** WORK INSTRUCTION **
Among the records that follow, find each line holding the word "kind" and copy it.

** MATERIAL SHOWN **

◇ ◇ ◇ ◇ ◇ ◇ ◇

-- ==== Sys2Proof/WellFormed.lean ====
section
/-! DEFINITION. Which commands are ones that the outside can give: what a frame, a pin or a board can bring
(00_scope.md, R149, R163, R164, R172). -/

namespace Sys2Proof

/-- A header is one that a frame on its line can have: a broadcast comes on the branch line, and a body is at most 240
bytes long (R162, R163). -/
def ReqHdr.wf (h : ReqHdr) : Bool := (!h.broadcast || h.line == .branch) && decide (h.bodyLen ≤ 240)

/-- A kind byte names a request kind (Table 11.2). -/
def namesKind (kind : Byte) : Bool :=
  decide ((1 ≤ kind.toNat ∧ kind.toNat ≤ 0x0B) ∨ (0x10 ≤ kind.toNat ∧ kind.toNat ≤ 0x18)
    ∨ (0x20 ≤ kind.toNat ∧ kind.toNat ≤ 0x28) ∨ kind.toNat = 0x30 ∨ kind.toNat = 0x31)

/-- A header of a request of a kind with this one body length that no broadcast carries. -/
def ReqHdr.wfPlain (h : ReqHdr) : Bool := h.wf && !h.broadcast

/-- A header of a request that a broadcast may carry, with the right body length in a broadcast (R164). -/
def ReqHdr.wfBroadcast (h : ReqHdr) (length : Nat) : Bool := h.wf && (!h.broadcast || h.bodyLen == length)

/-- A command is one that the outside can give. -/
def Instr.wf : Instr → Bool
  | .identify h => h.wfPlain
  | .status h => h.wfPlain
  | .fetchNotices h => h.wfPlain
  | .readSlot h _ _ => h.wfPlain
  | .readVehicle h _ _ => h.wfPlain
  | .readContract h _ => h.wfPlain
  | .listDue h _ => h.wfPlain
  | .listClosed h _ => h.wfPlain
  | .listChute h _ => h.wfPlain
  | .listAlarms h _ => h.wfPlain
  | .readSettings h => h.wfPlain
  | .setClock h _ => h.wfBroadcast 4
  | .configure h _ _ _ _ _ _ _ => h.wfBroadcast 10
  | .enrolVehicle h _ _ _ => h.wfPlain
  | .retireVehicle h _ => h.wfPlain
  | .setHomeSlot h _ _ => h.wfPlain
  | .holdVehicle h _ => h.wfPlain
  | .unholdVehicle h _ => h.wfPlain
  | .accountVehicle h _ => h.wfPlain
  | .locate h _ _ => h.wfPlain
  | .openContract h _ _ _ _ _ _ _ => h.wfPlain
  | .extendContract h _ _ => h.wfPlain
  | .closeContract h _ _ => h.wfPlain
  | .release h _ _ _ => h.wfPlain
  | .cancelRelease h _ => h.wfPlain
  | .slotServiceOff h _ setting => h.wfPlain && setting != 1#8
  | .slotServiceOn h _ => h.wfPlain
  | .chuteEmptied h => h.wfPlain
  | .ackAlarm h _ mark => h.wfPlain && mark != 1#8
  | .ackAlarmAll h _ => h.wfPlain
  | .restart h _ => h.wfBroadcast 0
  | .serviceHoldOn h => h.wfPlain
  | .serviceHoldOff h setting => h.wfPlain && setting != 1#8
  | .factoryClear h _ => h.wfPlain
  | .unknownKind h kind => h.wfPlain && !namesKind kind
  | .frameDiscarded _ => true
  | .frameGapTimeout _ => true
  | .frameIgnored _ => true
  | .lineOverrun _ => true
  | .replySent _ => true
  | .presenceContactChange _ _ => true
  | .candidateQualified _ => true
  | .latchSenseChange _ _ => true
  | .strikeConfirmTimeout _ => true
  | .heldOpenClosedTimeout _ => true
  | .closingConfirmTimeout _ => true
  | .uncommandedOpen _ => true
  | .boardSilenceTimeout _ => true
  | .columnProbe _ _ => true
  | .readAttemptEnd _ _ => true
  | .auditTick _ => true
  | .strikeChargeExpiry => true
  | .agingReached number => decide (1 ≤ number ∧ number ≤ 255)
  | .takeDeadline number => decide (1 ≤ number ∧ number ≤ 255)
  | .locateTimerExpiry _ => true
  | .dropDetected => true
  | .chuteReadAttemptEnd _ => true
  | .pocketEmpty => true
  | .pocketDriveTimeout => true
  | .pocketRetry => true
  | .minuteBoundary => true
  | .sweepExamination => true
  | .mainsInputChange _ => true
  | .mainsAbsentQualified => true
  | .mainsPresentQualified => true
  | .batterySenseChange millivolts => decide (millivolts ≤ 3000)
  | .batteryStateQualified => true
  | .supplyStop => true
  | .powerOn _ _ => true
  | .startupCompletion attempts => decide (attempts.length ≤ 3)
  | .serviceHoldTimeout => true
  | .syncByteBeginsFrame _ => true
  | .frameLengthAbandoned _ => true

end Sys2Proof
end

◇ ◇ ◇ ◇ ◇ ◇ ◇

** SOLUTION TO THIS EXERCISE **
/-- A kind byte names a request kind (Table 11.2). -/
def namesKind (kind : Byte) : Bool :=
  decide ((1 ≤ kind.toNat ∧ kind.toNat ≤ 0x0B) ∨ (0x10 ≤ kind.toNat ∧ kind.toNat ≤ 0x18)
    ∨ (0x20 ≤ kind.toNat ∧ kind.toNat ≤ 0x28) ∨ kind.toNat = 0x30 ∨ kind.toNat = 0x31)
/-- A header of a request of a kind with this one body length that no broadcast carries. -/
  | .unknownKind h kind => h.wfPlain && !namesKind kind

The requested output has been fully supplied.